||

Connecting Communities, One Page at a Time.

advertisement
advertisement

EC quietly deletes Citizenship Act reference from draft voter roll order issued in haste

Draft linking electoral roll revision to Citizenship Act was quietly altered before release; internal note warned against harassment of vulnerable citizens during verification drive.

Amin Masoodi 02 December 2025 06:33

 Election Commission of India

In a rare glimpse into internal deliberations at the Election Commission of India, documents reveal that a key reference linking a nationwide Special Intensive Revision (SIR) of electoral rolls to the Citizenship Act was removed just before the order was made public — even as one of the Commissioners warned against potential harassment of genuine voters.

On June 24, the Commission announced a sweeping revision drive across the country, beginning with Bihar. The same day, Election Commissioner Sukhbir Singh Sandhu recorded a note in the draft order, cautioning that the verification process — which requires all voters to submit enumeration forms and certain categories to furnish additional eligibility documents — must not burden or intimidate vulnerable groups.

Advertisement

“Care should be taken that genuine voters/citizens, particularly old, sick, PwD, poor and other vulnerable groups do not feel harassed and are facilitated,” Sandhu wrote in the file.

Chief Election Commissioner Gyanesh Kumar approved the draft the same day — notably, via WhatsApp, underscoring the urgency surrounding the order.

A key sentence removed

The initial draft contained a direct justification linking the revision exercise to amendments made to the Citizenship Act in 2003, noting that no such intensive revision had taken place since the changes came into force in 2004.

It stated: “The Commission has a constitutional obligation to ensure that only persons who are citizens… and the Citizenship Act underwent a significant amendment in 2004 and thereafter no intensive revision has been conducted across the country.”

But in the final order issued publicly on the evening of June 24, this reference had disappeared.

Instead, Paragraph 8 cited only Article 326 of the Constitution and ended abruptly with a semicolon — an incomplete sentence that remains unexplained.

Since the order’s release, the Election Commission has not commented on the missing reference or the broken line. Queries sent by The Indian Express on November 28 to the EC spokesperson and to Commissioner Sandhu received no response.

Sandhu’s caution survives — without attribution

While the Citizenship Act reference vanished, Sandhu’s warning did surface — nearly verbatim — in Paragraph 13 of the final directive. The order instructs state officials to ensure vulnerable electors are “not harassed” and may be assisted by volunteers.

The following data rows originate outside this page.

/-- The reservation of a core by a launch keeps another launch off it: its class is lower, or as low (R337). Of two launches of
one class that both hold the core, which a change of class can bring about, the one accepted first goes on. -/
def State.reservedBefore (s : State) (holder num core : Nat) : Bool :=
  let a := s.launch holder
  let b := s.launch num
  let both := match kGet? s.eng.reserved num with | some r => r.cores.contains core | none => false
  a.effective < b.effective || (a.effective == b.effective && (!both || a.order < b.order))

/-- A core has room for a block of a launch: it is active and mapped, holds no continuation that is ready (R39), is reserved
for no launch before it (R337), is not being taken from it (R195), and its resources leave room (R25). A block that would bring the
core's CACHE slots above 8,192 waits for another core, or for room there, as for any other resource: R148 refuses its descriptors
with OPERAND, but only what the launch's own regions ask for is known at acceptance (DESIGN CHOICE, log 47). -/
def State.roomOn (s : State) (num : Nat) (core : Nat) : Bool :=
  let l := s.launch num
  let r := l.record
  !s.mgmt.shutdown && (s.core core).state == .active && s.coreMap.contains core &&
    !(s.blocks.any fun b => b.2.pcore == core && b.2.conts.any (·.ready)) &&
    !(s.eng.reserved.any fun e => e.1 != num && e.2.cores.contains core && s.reservedBefore e.1 num core) &&
    !(s.eng.preempts.any fun e => e.2.victim == num && e.2.core == core && s.takes e.2) &&
    s.slotCount core + blockWarps r ≤ 512 && s.vregUse core + blockVregs r ≤ 3072 * 1024 &&
    s.scratchUse core + r.scratch ≤ 2048 * 1024 && s.coreSlots core 0 16 + (l.regions.map slotsOf).sum ≤ 8192

/-- The gang stays on one die (R26). -/
def confined (r : LaunchRec) : Bool := !(modeSpan r.mode && modeLclass r.mode)

/-- Insert a core by occupied slots; of equals the one already there first. -/
def insertCore (occ : Nat → Nat) (c : Nat) : List Nat → List Nat
  | [] => [c]
  | d :: t => if occ c < occ d then c :: d :: t else d :: insertCore occ c t

/-- A core has free warp slots for a block of a launch, no partition overfull with the mirrors counted (R25, R28). -/
def State.partsFit (s : State) (r : LaunchRec) (core : Nat) : Bool :=
  let per := if modeMirror r.mode then 2 else 1
  r.counts.getD 0 1 ≤ ((List.range 6).map fun p => (partSlots p - s.partUse core p) / per).sum

/-- A core has room for a block of a launch in every resource, the warp slots of its partitions among them. -/
def State.fitsOn (s : State) (num core : Nat) : Bool := s.roomOn num core && s.partsFit (s.launch num).record core

/-- The cores with room, fewest occupied warp slots first, then the lowest logical number (R336). -/
def State.coresByRoom (s : State) (num : Nat) : List Nat :=
  (s.coreMap.filter (s.fitsOn num)).foldl (fun l c => insertCore s.slotCount c l) []

/-- R336: the cores of a gang of `m` under DET FREE, if it can be placed. -/
def State.freePick (s : State) (num m : Nat) : Option (List Nat) :=
  let cs := s.coresByRoom num
  if m ≤ 1 || !confined (s.launch num).record then
    if cs.length ≥ m then some (cs.take m) else none
  else
    (cs.find? fun c => (cs.filter fun d => d / 44 == c / 44).length ≥ m).map fun c =>
      (cs.filter fun d => d / 44 == c / 44).take m

/-- The `k`-th draw for task ordinal `t` (R337): a logical core number of the launch's admission. -/
def drawCore (l : Launch) (t k : Nat) : Nat :=
  let h := mix (l.record.seed ^^^ (BitVec.ofNat 64 (t + k * 2 ^ 48) * 0x9E3779B97F4A7C15))
  h.toNat / 2 ^ 32 * l.map.length / 2 ^ 32

/-- The physical core of an admission's logical number; one that has left the map stands as 1000 more. -/
def mapAt (l : Launch) (c : Nat) : Nat := l.map.getD c 1000

/-- A core is in service: mapped, and ACTIVE (R337, R360). -/
def State.inService (s : State) (c : Nat) : Bool := c < 1000 && (s.core c).state == .active

/-- The places of a gang, by ordinal, with the core that a saved block has already drawn and that is still in service. -/
def keptFirst (cs : List Nat) : List (Option Nat) → List Nat
  | [] => []
  | some c :: t => c :: keptFirst cs t
  | none :: t => cs.headD 1000 :: keptFirst (cs.drop 1) t

/-- The draws of a gang whose ordinals are listed (R337): a draw fails where `ok` does not hold of a core, where two are the same, or
where they break the die rule. A place that keeps its core does not draw; the lowest cores of the fallback go to the others. -/
def State.drawGang (s : State) (l : Launch) (ts : List (Nat × Option Nat)) (ok : Nat → Bool) (k fuel : Nat) : Option (List Nat) :=
  match fuel with
  | 0 =>
    let kept := ts.filterMap (·.2)
    let first := (kept.head?).getD (mapAt l (drawCore l ((ts.map (·.1)).headD 0) 0))
    let cs := s.coreMap.filter fun c => c / 44 == first % 1000 / 44 && ok c && !kept.contains c
    if cs.length + kept.length ≥ ts.length then some (keptFirst cs (ts.map (·.2))) else none
  | fuel + 1 =>
    let cs := ts.map fun (t, c) => c.getD (mapAt l (drawCore l t k))
    if cs.all ok && decide cs.Nodup && (!confined l.record || cs.all fun c => c % 1000 / 44 == cs.headD 0 % 1000 / 44) then some cs
    else s.drawGang l ts ok (k + 1) fuel

/-- The launch with the logical map that its draws name: that of its admission, or the present one before it (R337). -/
def State.mapped (s : State) (l : Launch) : Launch := if l.map.isEmpty then { l with map := s.coreMap } else l

/-- The core that a task's saved block stood on, while it is in service: saved blocks resume on their drawn cores (R337). -/
def State.keptCore (s : State) (l : Launch) (t : Nat) : Option Nat :=
  (l.saved.find? fun e => taskOrdinal l e.block.index == t && s.inService e.block.pcore).map (·.block.pcore)

/-- The cores drawn for the tasks of a gang: those reserved for it while all are active, else those its saved blocks keep and draws
for the rest (R337). -/
def State.drawn (s : State) (num : Nat) (ts : List Nat) : Option (List Nat) :=
  let l := s.mapped (s.launch num)
  let draw := s.drawGang l (ts.map fun t => (t, s.keptCore l t)) s.inService 0 256
  match kGet? s.eng.reserved num with
  | some r =>
    if r.ordinals == ts && r.cores.all (fun c => (s.core c).state == CoreState.active) then some r.cores else draw
  | none => draw

/-- The core of each task of a gang that its draws give with every core of the admission's map in service (R337, R74). -/
def State.drawnFirst (s : State) (l : Launch) (ts : List Nat) : List Nat :=
  (s.drawGang (s.mapped l) (ts.map fun t => (t, none)) (fun _ => true) 0 256).getD []

/-- The cores that a waiting gang's places go to: by room, or drawn and reserved. -/
def State.pickCores (s : State) (num : Nat) (g : List Nat × List Nat) : Option (List Nat) :=
  if modeDet (s.launch num).record.mode = 0 then s.freePick num g.2.length
  else (s.drawn num g.1).map fun (cs : List Nat) => g.2.map fun b => cs.getD b 1000

/-- Where the launch's next gang is a saved one, its blocks can resume on the cores given: all of them are saved, and the
continuations of each fit its core (R180, R200). -/
def State.resumable (s : State) (num : Nat) (cs : List Nat) : Bool :=
  let l := s.launch num
  match l.saved with
  | [] => true
  | b :: _ =>
    !s.gangResident num b.block.gang &&
      ((l.saved.filter fun c => c.block.gang == b.block.gang).zip cs).all fun (e, c) =>
        s.coreConts c + e.block.conts.length ≤ 1024

/-- The launch can use room now for a waiting gang. -/
def State.canPlace (s : State) (num : Nat) (g : List Nat × List Nat) : Bool :=
  match s.pickCores num g with
  | some cs => cs.all (s.fitsOn num) && s.resumable num cs
  | none => false

/-- The queue a launch counts to in the round robin: 0 to 15 the host's, 16 the device's. -/
def State.queueOf (s : State) (l : Launch) : Nat :=
  match l.source with
  | .host q => q
  | .device => 16
  | .node g _ => match (s.launch g).source with | .host q => q | _ => 16

/-- The order of R335: class, then within it queues round robin, then acceptance. -/
def State.before (s : State) (a b : Launch) : Bool :=
  let k (l : Launch) : Nat × Nat × Nat := (l.effective, (s.queueOf l + 17 - kGet s.eng.rrNext l.effective) % 17, l.order)
  let (x, y) := (k a, k b)
  x.1 < y.1 || (x.1 == y.1 && (x.2.1 < y.2.1 || (x.2.1 == y.2.1 && x.2.2 < y.2.2)))

/-- No launch before this one in the order of R335 can use room. -/
def State.firstInOrder (s : State) (num : Nat) : Bool :=
  let l := s.launch num
  s.eng.launches.all fun e =>
    e.1 == num || !placeable e.2 || !s.before e.2 l || (match waitingTasks e.2 with
      | some g => !s.canPlace e.1 g
      | none => true)

/-- The most logical cores of any one die. -/
def State.largestDie (s : State) : Nat :=
  (List.range 4).foldl (fun n d => max n (s.coreMap.filter fun c => c / 44 == d).length) 0

/-- Warp slots chosen for a block on a core: distinct, free, as many as it has warps, and no partition overfull with the
mirrors counted (R25, R28). -/
def State.slotsOk (s : State) (r : LaunchRec) (n core : Nat) (slots : List Nat) : Bool :=
  let per := if modeMirror r.mode then 2 else 1
  slots.length == n && decide slots.Nodup && (slots.all fun k => k < 512 && !s.slotUsed core k) &&
    (List.range 6).all fun p =>
      s.partUse core p + per * (slots.filter fun k => k % 6 == p).length ≤ partSlots p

However, one detail from Sandhu’s original note did not make it into the final text: the emphasis on “citizens.”

Silence and scrutiny

Advertisement

The absence of clarification on the altered language — particularly the removed reference to citizenship law — has raised questions about the nature of internal debate within the Commission and the legal framing of the verification exercise.

With the nationwide revision now underway and the clock ticking toward the July 25, 2025 submission deadline, the incomplete sentence in the Commission’s landmark order hangs in the air — unanswered and untouched.

Whether it was an editing oversight, a legal rethink, or a deliberate step back from politically sensitive ground remains known only to those inside the room.